This is an improvisation MrBob00 and I had while on Zebra Man's server
(setting: the local community neighborhood. event: two people of undisclosed identity are having an argument)
Person 1: you don't know that for sure.
Person 2: I do know, I know all. I am God.
Person 1: Who am I then?
God: Lol, you're Jesus.
Jesus: Darnit father, you really do know. Now can we go outside and can you teach me to catch with that baseball glove you bought me.
God: That’s no glove son. That’s what we like to call a “love glove”…
Jesus: How’s it different from baseball glove
God: It’s very different son. I’ll tell you about it when you’re older, or you’ll learn about it in school.
Jesus: Can’t you tell me now pa?
God: No son, that’s what school and prostitutes are for; telling you about these things.
Jesus: What are prostitutes pa?
God: You pay people money to… never mind.
Jesus: Can you take me to one so I can ask it?
God: Ermmm…. Ask your mother son.
Jesus: Is she a prostitute?
God: well, that’s how we met, but no.
Jesus: But how would she know then? Is she school?
God: That’s how we met, but no, she is not.
Jesus: So if she’s not a prostitute and neither is she school, then how would she be able to explain what a lover’s glove is for?
God: it’s a love glove, not a lover’s glove.
Jesus: Gee wiz pa I’m confused.
God: parents are for that too.
Jesus: That? Do you mean she can give me a love glove? Can she also teach me how to use it pa?

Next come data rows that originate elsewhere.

-- ==== Sys2Proof/Tests/Slice0.lean ====
section
/-! SUPPORT. The model's own tests: the well-formedness checks, the words of the opcode map, vectors of
95_test_vectors.md, one or two small steps of each command, and a witness for the hypotheses of each statement. -/

namespace Sys2Proof.Tests

open Sys2Proof Sys2Proof.Machine

set_option Elab.async false

/-! ## Well-formedness: an ill-formed term for each check -/

theorem test_wf_fields_ok : CommandFields.wf ⟨0x0A, 2, 0⟩ = true := by decide
theorem test_wf_rsvd_refused : CommandFields.wf ⟨0x01, 0, 1⟩ = false := by decide
theorem test_wf_opc_refused : CommandFields.wf ⟨0x0F, 0, 0⟩ = false := by decide
theorem test_wf_origin_refused : CommandFields.wf ⟨0x0A, 3, 0⟩ = false := by decide
theorem test_wf_org_on_salsa_refused : CommandFields.wf ⟨0x01, 1, 0⟩ = false := by decide
theorem test_wf_access_ok : HostAccess.wf (.write 0 .one 0xFF) = true := by decide
theorem test_wf_access_data_refused : HostAccess.wf (.write 0 .one 0x100) = false := by decide
theorem test_wf_params_default : Params.default.wf = true := by decide
/-- R8's default of the parameter HMAC: HMAC-SHA256 and HMAC-SHA512. -/
theorem test_reset_hmac : State.reset.hmac = intendedHmac := rfl
theorem test_wf_params_refused :
    ({ Params.default with wHw := 0 } : Params).wf = false ∧ ({ Params.default with wHw := 256 } : Params).wf = false
      ∧ ({ Params.default with keyMax := 0 } : Params).wf = false
      ∧ ({ Params.default with saltMax := 65537, bBytes := 2 ^ 20 } : Params).wf = false
      ∧ ({ Params.default with saltMax := 1024, bBytes := 128 } : Params).wf = false
      ∧ ({ Params.default with bBytes := 65537 } : Params).wf = false
      ∧ ({ Params.default with outBytes := 65537 } : Params).wf = false
      ∧ ({ Params.default with vlaneBytes := 129 } : Params).wf = false
      ∧ ({ Params.default with engineBase := 2 } : Params).wf = false := by decide

/-! ## Decoding: the words of R69 and the illegal words of 95_test_vectors.md section 9 -/

theorem test_decode_nop : decode 0x00000000#32 = .ok .nop := by decide
theorem test_decode_salsa : decode 0x00000001#32 = .ok .salsa := by decide
theorem test_decode_blockmix : decode 0x00000002#32 = .ok .blockmix := by decide
theorem test_decode_smix : decode 0x00000003#32 = .ok .smix := by decide
theorem test_decode_mixAll : decode 0x00000004#32 = .ok .mixAll := by decide
theorem test_decode_pbkdf2Fill : decode 0x00000005#32 = .ok .pbkdf2Fill := by decide
theorem test_decode_effectiveSalt : decode 0x00000006#32 = .ok .effectiveSalt := by decide
theorem test_decode_openScrypt : decode 0x00000007#32 = .ok .openScrypt := by decide
theorem test_decode_openPbkdf2 : decode 0x00000008#32 = .ok .openPbkdf2 := by decide
theorem test_decode_streamRead : decode 0x00000009#32 = .ok .streamRead := by decide
theorem test_decode_streamSeekBegin : decode 0x0000000A#32 = .ok .streamSeekBegin := by decide
theorem test_decode_streamSeekCurrent : decode 0x0000010A#32 = .ok .streamSeekCurrent := by decide
theorem test_decode_streamSeekEnd : decode 0x0000020A#32 = .ok .streamSeekEnd := by decide
theorem test_decode_streamWrite : decode 0x0000000B#32 = .ok .streamWrite := by decide
theorem test_decode_streamSetlen : decode 0x0000000C#32 = .ok .streamSetlen := by decide
theorem test_decode_close : decode 0x0000000D#32 = .ok .close := by decide
theorem test_decode_zeroize : decode 0x0000000E#32 = .ok .zeroize := by decide
theorem test_decode_illegal :
    decode 0x00000101#32 = .error .originOnNonSeek ∧ decode 0x00000401#32 = .error .reservedBits
      ∧ decode 0x80000000#32 = .error .reservedBits ∧ decode 0x0000000F#32 = .error .opcodeOutOfRange
      ∧ decode 0x000000FF#32 = .error .opcodeOutOfRange ∧ decode 0x0000030A#32 = .error .reservedOrigin := by decide
theorem test_decode_table_word :
    decodeTableWord 32 0x20A = some .streamSeekEnd ∧ decodeTableWord 32 0x30A = none
      ∧ decodeTableWord 32 0x80000000 = none := by decide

God: Sure, now BE OFF! Father’s very busy ignoring peoples’ prayers!
Jesus: Mom! Dad says you can show me how to use a love glove.
Mom: A what?
Jesus: A love glove.
Mom: Oh…Err… That’s what school and prostitutes are for.
Jesus: That’s what he said. He also said that those two things factored into how you two met.
Mom: Err…THATWASALONGTIMEAGONOWBEOFFIAMVERYBUSYBEINGINSIGNIFIGANT
Jesus: Ah okay, but mom; before I go?
Mom: What?
Jesus: Can you, can you make me a sandvich?
Mom: *Mutters under breath* (little loveist…) sure dear.
Jesus: Dad says that that was all that you were good for, that and hiding the booze in obvious places which dad always pretends not to discover so that he can be sure it will be there the next time.
Mom: *Gets a shotgun, runs into the room where God is sitting* I’M GOING TO CRUCIFY YOU!!! *Headshots God*.
Jesus: Mom, what about my sandwich?
Mom: *Nails Jesus to a cross* bye-bye <obscene swearing> *headshots Jesus before shotgun mouth-washing herself*.
Jesus: Aw mom, now I have to wait three days before I can go back to school, you know how embarrassing fatal wounds are. Mainly because everyone gawks at you or assumes you’re making the whole thing up so you have to wait several day, preferably long than two because otherwise nobody realizes you’ve died, and so when you return everybody is like, “It’s a miracle!” and they write stories about your life and <endless babbling>.
Mom, I still haven’t gotten my sandwich!
Mom: *Tries to kill Jesus but is stopped by God*.
God: Don’t honey!
Mom: I’ll do whatever I want, besides, he’s an annoying <more obscene swearing>.
God: True honey, but he’s the only one we have.
Jesus: *is carried away by his followers*
Mom: NO, SO CLOSE!!!
The end…
Dad: What did you think of the story junior?
Junior: I still want to know what a love glove is for.
Dad: Well…
The end.
MrBob00 played the parts of God (person 2), Mom, and Dad.
I played the parts of Jesus and Junior.